Despite the problems with comparing the two spectra in Fig. 7 (since the full time series is used in the Hilbert spectrum, while the Fourier spectrum focuses on the middle of the time series), there are some features in common between the two spectra. For example, the diurnal cycle is expected to be identified by both methods. Indeed, there is a small peak in both spectra at a period of 24 h, although because this site is offshore the diurnal cycle is not very strong. The diurnal cycle in these wind speed measurements will be further discussed in later parts of this paper. The two spectra also show similar spectral slope.
The marginal Hilbert spectrum is smoother than the Fourier spectrum because it is actually an average of all the spectral information for a year. A further difference between the spectra is that the Fourier spectrum contains information up to the Nyquist period of 2Δt, or 20 min, while the Hilbert–Huang marginal spectrum requires 4Δt, or 40 min to resolve spectral information (Huang et al. 1998), which can be seen as a limitation of the Hilbert–Huang transform methodology.

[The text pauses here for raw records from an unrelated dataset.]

@[simp] theorem countBits_fieldN (op : Word) : countBits (fieldN op) = op.extractLsb' 0 4 := by
  rw [countBits, fieldN, BitVec.ofNat_toNat, BitVec.setWidth_eq]

@[simp] theorem countBits_fieldXCount (op : Word) : countBits (fieldXCount op) = op.extractLsb' 8 4 := by
  rw [countBits, fieldXCount, BitVec.ofNat_toNat, BitVec.setWidth_eq]

/-- Format A: every word is its major opcode and its 12-bit address field (R71). -/
theorem wordA_fields (op : Word) : wordA (majorOpcode op) (fieldNNN op) = op :=
  BitVec.extractLsb'_append_extractLsb'

/-- Format XK: every word is its major opcode, its register field and its low byte (R71). -/
theorem wordXK_fields (op : Word) : wordXK (majorOpcode op) (fieldX op) (fieldKK op) = op := by
  rw [wordXK, majorOpcode, regBits_fieldX, fieldKK, BitVec.extractLsb'_append_extractLsb'_eq_extractLsb' (by rfl)]
  exact BitVec.extractLsb'_append_extractLsb'

/-- Format XY: every word is its four nibbles (R71). -/
theorem wordXY_fields (op : Word) :
    wordXY (majorOpcode op) (fieldX op) (fieldY op) (countBits (fieldN op)) = op := by
  rw [wordXY, majorOpcode, regBits_fieldX, regBits_fieldY, countBits_fieldN,
    BitVec.extractLsb'_append_extractLsb'_eq_extractLsb' (by rfl),
    BitVec.extractLsb'_append_extractLsb'_eq_extractLsb' (by rfl)]
  exact BitVec.extractLsb'_append_extractLsb'

/-- Format X: every word is its major opcode, its `x` field and its low byte (R71). -/
theorem wordX_fields (op : Word) : wordX (majorOpcode op) (op.extractLsb' 8 4) (fieldKK op) = op :=
  wordXK_fields op

/-! ### The fields a row fixes -/

/-- A row of format A or XK fixes the major opcode, and nothing else. -/
theorem and_F000_eq_iff (op : Word) (t : BitVec 4) : op &&& 0xF000 = t ++ 0#12 ↔ majorOpcode op = t := by
  conv_lhs => rw [← wordA_fields op, wordA_mask]
  exact BitVec.append_left_inj 0#12

/-- Joined fields are equal exactly when each of them is. -/
theorem append_eq_append_iff {v w : Nat} {a c : BitVec v} {b d : BitVec w} : a ++ b = c ++ d ↔ a = c ∧ b = d := by
  refine ⟨fun h => ?_, fun ⟨hhi, hlo⟩ => by rw [hhi, hlo]⟩
  have hlo : b = d := by
    have := congrArg (BitVec.extractLsb' 0 w) h
    simpa only [BitVec.extractLsb'_append_eq_of_add_le (Nat.zero_add w).le, BitVec.extractLsb'_eq_self] using this
  subst hlo
  exact ⟨(BitVec.append_left_inj b).mp h, rfl⟩

/-- A row of format XY fixes the major opcode and the last nibble. -/
theorem and_F00F_eq_iff (op : Word) (t f : BitVec 4) :
    op &&& 0xF00F = t ++ 0#4 ++ 0#4 ++ f ↔ majorOpcode op = t ∧ countBits (fieldN op) = f := by
  conv_lhs => rw [← wordXY_fields op, wordXY_mask]
  simp only [append_eq_append_iff, and_true]

/-- A row of format X fixes the major opcode and the low byte. -/
theorem and_F0FF_eq_iff (op : Word) (t : BitVec 4) (f : Byte) :
    op &&& 0xF0FF = t ++ 0#4 ++ f ↔ majorOpcode op = t ∧ fieldKK op = f := by
  conv_lhs => rw [← wordX_fields op, wordX_mask]
  simp only [append_eq_append_iff, and_true]

/-! ### The rows give each word its own instruction -/

/-- A row is sound when a word that matches it is the word of the well-formed instruction the row builds from it. -/
def OpcodeRow.Sound (row : OpcodeRow) : Prop :=
  ∀ op, op &&& row.mask = row.bits → (row.build op).WellFormed = true ∧ encode (row.build op) = op

/-- A row that fixes every bit is sound for the instruction with its word. -/
theorem sound_fixed {name : String} {op : Word} {i : Instr} (hwf : i.WellFormed = true) (he : encode i = op) :
    OpcodeRow.Sound ⟨name, op, 0xFFFF, fun _ => i⟩ := by
  intro word hword
  have hones : word &&& 0xFFFF = word := BitVec.and_allOnes
  exact ⟨hwf, he.trans (hword.symm.trans hones)⟩

/-- A format A row is sound for an instruction that puts its address in the field. -/
theorem sound_formatA {name : String} {t : BitVec 4} {build : Addr12 → Instr}
    (h : ∀ nnn, (build nnn).WellFormed = true ∧ encode (build nnn) = wordA t nnn) :
    OpcodeRow.Sound ⟨name, t ++ 0#12, 0xF000, fun op => build (fieldNNN op)⟩ := by
  intro op hop
  obtain ⟨hwf, he⟩ := h (fieldNNN op)
  exact ⟨hwf, by rw [he, ← (and_F000_eq_iff op t).mp hop, wordA_fields]⟩

/-- A format XK row is sound for an instruction that puts its register and its byte in their fields. -/
theorem sound_formatXK {name : String} {t : BitVec 4} {build : Reg → Byte → Instr}
    (h : ∀ x kk, (build x kk).WellFormed = true ∧ encode (build x kk) = wordXK t x kk) :
    OpcodeRow.Sound ⟨name, t ++ 0#12, 0xF000, fun op => build (fieldX op) (fieldKK op)⟩ := by
  intro op hop
  obtain ⟨hwf, he⟩ := h (fieldX op) (fieldKK op)
  exact ⟨hwf, by rw [he, ← (and_F000_eq_iff op t).mp hop, wordXK_fields]⟩

/-- A format XY row is sound for an instruction that puts its registers in their fields and the row's nibble last. -/
theorem sound_formatXY {name : String} {t f : BitVec 4} {build : Reg → Reg → Instr}
    (h : ∀ x y, (build x y).WellFormed = true ∧ encode (build x y) = wordXY t x y f) :
    OpcodeRow.Sound ⟨name, t ++ 0#4 ++ 0#4 ++ f, 0xF00F, fun op => build (fieldX op) (fieldY op)⟩ := by
  intro op hop
  obtain ⟨hwf, he⟩ := h (fieldX op) (fieldY op)
  obtain ⟨rfl, rfl⟩ := (and_F00F_eq_iff op t f).mp hop
  exact ⟨hwf, by rw [he, wordXY_fields]⟩

/-- A format X row that names a register is sound for an instruction that puts it in the field. -/
theorem sound_formatX {name : String} {t : BitVec 4} {f : Byte} {build : Reg → Instr}
    (h : ∀ x, (build x).WellFormed = true ∧ encode (build x) = wordX t (regBits x) f) :
    OpcodeRow.Sound ⟨name, t ++ 0#4 ++ f, 0xF0FF, fun op => build (fieldX op)⟩ := by
  intro op hop
  obtain ⟨hwf, he⟩ := h (fieldX op)
  obtain ⟨rfl, rfl⟩ := (and_F0FF_eq_iff op t f).mp hop
  exact ⟨hwf, by rw [he, regBits_fieldX, wordX_fields]⟩

/-- A 4-bit field is a count of at most 15 (R71, R80). -/
theorem fieldXCount_le (op : Word) : fieldXCount op ≤ 15 := Nat.le_of_lt_succ (BitVec.isLt _)

/-- The last nibble is a count of at most 15 (R71, R80). -/
theorem fieldN_le (op : Word) : fieldN op ≤ 15 := Nat.le_of_lt_succ (BitVec.isLt _)

/-- A format X row that names a count is sound for an instruction that is well-formed up to 15 and puts it in the
field. -/
theorem sound_formatX_count {name : String} {t : BitVec 4} {f : Byte} {build : Nat → Instr}
    (h : ∀ n ≤ 15, (build n).WellFormed = true ∧ encode (build n) = wordX t (countBits n) f) :
    OpcodeRow.Sound ⟨name, t ++ 0#4 ++ f, 0xF0FF, fun op => build (fieldXCount op)⟩ := by
  intro op hop
  obtain ⟨hwf, he⟩ := h (fieldXCount op) (fieldXCount_le op)
  obtain ⟨rfl, rfl⟩ := (and_F0FF_eq_iff op t f).mp hop
  exact ⟨hwf, by rw [he, countBits_fieldXCount, wordX_fields]⟩

/-- The row of DRW is sound: its three fields are the three operands (R172). -/
theorem sound_drw {name : String} :
    OpcodeRow.Sound ⟨name, 0xD000, 0xF000, fun op => .drw (fieldX op) (fieldY op) (fieldN op)⟩ := by
  intro op hop
  have hmajor : majorOpcode op = 0xD := (and_F000_eq_iff op 0xD).mp hop
  exact ⟨decide_eq_true (fieldN_le op), by rw [encode, ← hmajor, wordXY_fields]⟩

/-- Rows 1 to 9 are sound. -/
theorem opcodeRowsLow_sound : ∀ row ∈ opcodeRowsLow, row.Sound := by
  simp only [opcodeRowsLow, List.forall_mem_cons]
  exact ⟨sound_fixed rfl rfl,
    sound_fixed rfl rfl,
    sound_formatA (build := .jmp) fun _ => ⟨rfl, rfl⟩,
    sound_formatA (build := .call) fun _ => ⟨rfl, rfl⟩,
    sound_formatXK (build := .seVB) fun _ _ => ⟨rfl, rfl⟩,
    sound_formatXK (build := .sneVB) fun _ _ => ⟨rfl, rfl⟩,
    sound_formatXY (build := .seVV) fun _ _ => ⟨rfl, rfl⟩,
    sound_formatXK (build := .ldVB) fun _ _ => ⟨rfl, rfl⟩,
    sound_formatXK (build := .addVB) fun _ _ => ⟨rfl, rfl⟩,
    List.forall_mem_nil _⟩

/-- Rows 10 to 18 are sound. -/
theorem opcodeRowsEight_sound : ∀ row ∈ opcodeRowsEight, row.Sound := by
  simp only [opcodeRowsEight, List.forall_mem_cons]
  exact ⟨sound_formatXY (build := .ldVV) fun _ _ => ⟨rfl, rfl⟩,
    sound_formatXY (build := .orVV) fun _ _ => ⟨rfl, rfl⟩,
    sound_formatXY (build := .andVV) fun _ _ => ⟨rfl, rfl⟩,
    sound_formatXY (build := .xorVV) fun _ _ => ⟨rfl, rfl⟩,
    sound_formatXY (build := .addVV) fun _ _ => ⟨rfl, rfl⟩,
    sound_formatXY (build := .sub) fun _ _ => ⟨rfl, rfl⟩,
    sound_formatXY (build := .shr) fun _ _ => ⟨rfl, rfl⟩,
    sound_formatXY (build := .subn) fun _ _ => ⟨rfl, rfl⟩,
    sound_formatXY (build := .shl) fun _ _ => ⟨rfl, rfl⟩,
    List.forall_mem_nil _⟩

/-- Rows 19 to 25 are sound. -/
theorem opcodeRowsMid_sound : ∀ row ∈ opcodeRowsMid, row.Sound := by
  simp only [opcodeRowsMid, List.forall_mem_cons]
  exact ⟨sound_formatXY (build := .sneVV) fun _ _ => ⟨rfl, rfl⟩,
    sound_formatA (build := .ldI) fun _ => ⟨rfl, rfl⟩,
    sound_formatA (build := .jmpVA) fun _ => ⟨rfl, rfl⟩,
    sound_formatXK (build := .rnd) fun _ _ => ⟨rfl, rfl⟩,
    sound_drw,
    sound_formatX (build := .skp) fun _ => ⟨rfl, rfl⟩,
    sound_formatX (build := .sknp) fun _ => ⟨rfl, rfl⟩,
    List.forall_mem_nil _⟩

/-- Rows 26 to 34 are sound. -/
theorem opcodeRowsHigh_sound : ∀ row ∈ opcodeRowsHigh, row.Sound := by
  simp only [opcodeRowsHigh, List.forall_mem_cons]
  exact ⟨sound_formatX (build := .ldVDT) fun _ => ⟨rfl, rfl⟩,
    sound_formatX (build := .ldVK) fun _ => ⟨rfl, rfl⟩,
    sound_formatX (build := .ldDTV) fun _ => ⟨rfl, rfl⟩,
    sound_formatX (build := .ldSTV) fun _ => ⟨rfl, rfl⟩,
    sound_formatX (build := .addI) fun _ => ⟨rfl, rfl⟩,
    sound_formatX (build := .ldF) fun _ => ⟨rfl, rfl⟩,
    sound_formatX (build := .ldB) fun _ => ⟨rfl, rfl⟩,
    sound_formatX_count (build := .ldMV) fun _ hn => ⟨decide_eq_true hn, rfl⟩,
    sound_formatX_count (build := .ldVM) fun _ hn => ⟨decide_eq_true hn, rfl⟩,
    List.forall_mem_nil _⟩

/-- Every row of the opcode map is sound. -/
theorem opcodeTable_sound : ∀ row ∈ opcodeTable, row.Sound := by
  simp only [opcodeTable, List.forall_mem_append]
  exact ⟨⟨⟨opcodeRowsLow_sound, opcodeRowsEight_sound⟩, opcodeRowsMid_sound⟩, opcodeRowsHigh_sound⟩

/-! ### The round trip from the word -/

/-- R75: a word that decodes matches a row, and its instruction is the one that row builds. -/
theorem exists_row_of_decodeWord_ok {op : Word} {i : Instr} (h : decodeWord op = .ok i) :
    ∃ row ∈ opcodeTable, op &&& row.mask = row.bits ∧ row.build op = i := by
  unfold decodeWord at h
  split at h
  · next row hfind =>
    exact ⟨row, List.mem_of_find?_eq_some hfind, by simpa using List.find?_some hfind, by injection h⟩
  · cases h

/-- Settles O7: the row that decodes the word is sound. -/
theorem encodingUndoesDecoding : Obligations.EncodingUndoesDecoding := by
  unfold Obligations.EncodingUndoesDecoding
  intro op i h
  obtain ⟨row, hrow, hmatch, rfl⟩ := exists_row_of_decodeWord_ok h
  exact opcodeTable_sound row hrow op hmatch

end Sys2Proof

/-! The words that match no row (spec/30_encoding.md R75, R76), major opcode by major opcode. -/
namespace Sys2Proof

/-- Settles O8: two rows that a word matches would ask for the same bits under both their masks, and no two rows do. -/
theorem opcodeMapRowsAreDisjoint : Obligations.OpcodeMapRowsAreDisjoint := by
  unfold Obligations.OpcodeMapRowsAreDisjoint
  exact opcodeTable_pairwise_conflict.imp fun hconflict _ ⟨hrow, hother⟩ =>
    hconflict (bits_and_mask_comm_of_match hrow hother)

/-! ### Fields and masks as numbers -/

/-- Joined fields, as a number. -/
theorem toNat_append_eq_add {v w : Nat} (a : BitVec v) (b : BitVec w) : (a ++ b).toNat = a.toNat * 2 ^ w + b.toNat := by
  rw [BitVec.toNat_append, ← Nat.shiftLeft_add_eq_or_of_lt b.isLt, Nat.shiftLeft_eq]

/-- The major opcode, as a number. -/
theorem majorOpcode_toNat (op : Word) : (majorOpcode op).toNat = op.toNat / 4096 := by
  rw [majorOpcode, BitVec.extractLsb'_toNat, Nat.shiftRight_eq_div_pow]
  omega

/-- The last nibble, as a number. -/
theorem fieldN_eq_mod (op : Word) : fieldN op = op.toNat % 16 := by
  rw [fieldN, BitVec.extractLsb'_toNat, Nat.shiftRight_zero]

/-- The low byte, as a number. -/
theorem fieldKK_toNat (op : Word) : (fieldKK op).toNat = op.toNat % 256 := by
  rw [fieldKK, BitVec.extractLsb'_toNat, Nat.shiftRight_zero]

/-- Format XY: which words match a row. -/
theorem and_F00F_eq_iff_toNat (op b : Word) :
    op &&& 0xF00F#16 = b ↔ op.toNat % 16 + op.toNat / 4096 * 4096 = b.toNat := by
  have hmask := wordXY_mask (majorOpcode op) (fieldX op) (fieldY op) (countBits (fieldN op))
  rw [wordXY_fields] at hmask
  rw [show op &&& 0xF00F#16 = _ from hmask, ← BitVec.toNat_inj]
  simp only [toNat_append_eq_add, majorOpcode_toNat, countBits_toNat _ (fieldN_le op), BitVec.toNat_ofNat]
  rw [fieldN_eq_mod]
  omega

/-- Format X: which words match a row. -/
theorem and_F0FF_eq_iff_toNat (op b : Word) :
    op &&& 0xF0FF#16 = b ↔ op.toNat % 256 + op.toNat / 4096 * 4096 = b.toNat := by
  have hmask := wordX_mask (majorOpcode op) (op.extractLsb' 8 4) (fieldKK op)
  rw [wordX_fields] at hmask
  rw [show op &&& 0xF0FF#16 = _ from hmask, ← BitVec.toNat_inj]
  simp only [toNat_append_eq_add, majorOpcode_toNat, fieldKK_toNat, BitVec.toNat_ofNat]
  omega

/-! ### The unrecognized words of one major opcode -/

/-- R76: a word is unrecognized exactly when it matches no row of its major opcode. -/
theorem unrecognized_iff {op : Word} {t : BitVec 4} {rows : List OpcodeRow} (ht : majorOpcode op = t)
    (hrows : rowsOfMajor t = rows) :
    decodeWord op = .error (.unrecognized op) ↔ ∀ row ∈ rows, op &&& row.mask ≠ row.bits := by
  rw [decodeWord, find?_opcodeTable, ht, hrows]
  split
  · next row hfind =>
    simp only [reduceCtorEq, false_iff, not_forall, not_not]
    exact ⟨row, List.mem_of_find?_eq_some hfind, by simpa using List.find?_some hfind⟩
  · next hfind => simpa using hfind

/-- Major opcode 0 holds CLS and RET alone. -/
theorem unrecognized_iff_zero {op : Word} (h : majorOpcode op = 0x0) :
    decodeWord op = .error (.unrecognized op) ↔ op.toNat ≠ 0x00E0 ∧ op.toNat ≠ 0x00EE := by
  rw [unrecognized_iff (rows := opcodeRowsLow.take 2) h rfl]
  have hones : op &&& 0xFFFF#16 = op := BitVec.and_allOnes
  have hne (b : Word) : op ≠ b ↔ op.toNat ≠ b.toNat := BitVec.toNat_inj.not.symm
  simp [opcodeRowsLow, hones, hne]

/-- A major opcode with one format XY row of function nibble 0 leaves the other nibbles unrecognized. -/
theorem unrecognized_iff_of_xy0 {op : Word} {t : BitVec 4} {name : String} {build : Word → Instr}
    (h : majorOpcode op = t) (hrows : rowsOfMajor t = [⟨name, t ++ 0#12, 0xF00F, build⟩]) :
    decodeWord op = .error (.unrecognized op) ↔ op.toNat % 16 ≠ 0 := by
  have hbits : (t ++ 0#12).toNat = op.toNat / 4096 * 4096 := by
    simp only [← h, toNat_append_eq_add, majorOpcode_toNat, BitVec.toNat_ofNat, Nat.zero_mod, Nat.add_zero,
      Nat.reducePow]
  rw [unrecognized_iff h hrows]
  simp [and_F00F_eq_iff_toNat, hbits]

/-- Major opcode 8 has nine function nibbles. -/
theorem unrecognized_iff_eight {op : Word} (h : majorOpcode op = 0x8) :
    decodeWord op = .error (.unrecognized op) ↔ op.toNat % 16 ∈ [8, 9, 0xA, 0xB, 0xC, 0xD, 0xF] := by
  have hq : op.toNat / 4096 = 8 := by rw [← majorOpcode_toNat, h]; rfl
  rw [unrecognized_iff (rows := opcodeRowsEight) h rfl]
  simp [opcodeRowsEight, and_F00F_eq_iff_toNat, hq]
  omega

b. Time series of Hilbert spectrum derived wind variability
The total amplitudes of variability for the two temporal ranges of 1–3 and 3–10 h were calculated, and results for the year 2000 are shown in Fig. 8. Both time series were very noisy, and were smoothed using moving average smoothing with a window length of 3 h for the 1–3-h temporal scales, and 10 h for the 3–10-h temporal scales. This is reasonable, because the time series show the variability of the Hilbert–Huang variability metric. Therefore, if an episode of variability with a period of 3 h lasted for less than 3 h, then it would not constitute an oscillation. As discussed in section 3, there were a small number of gaps in the original data that were filled to facilitate the analysis. In total there were 16 missing data values out of 52 704 observation times in 2000. Points in the variability time series corresponding to these missing data were removed.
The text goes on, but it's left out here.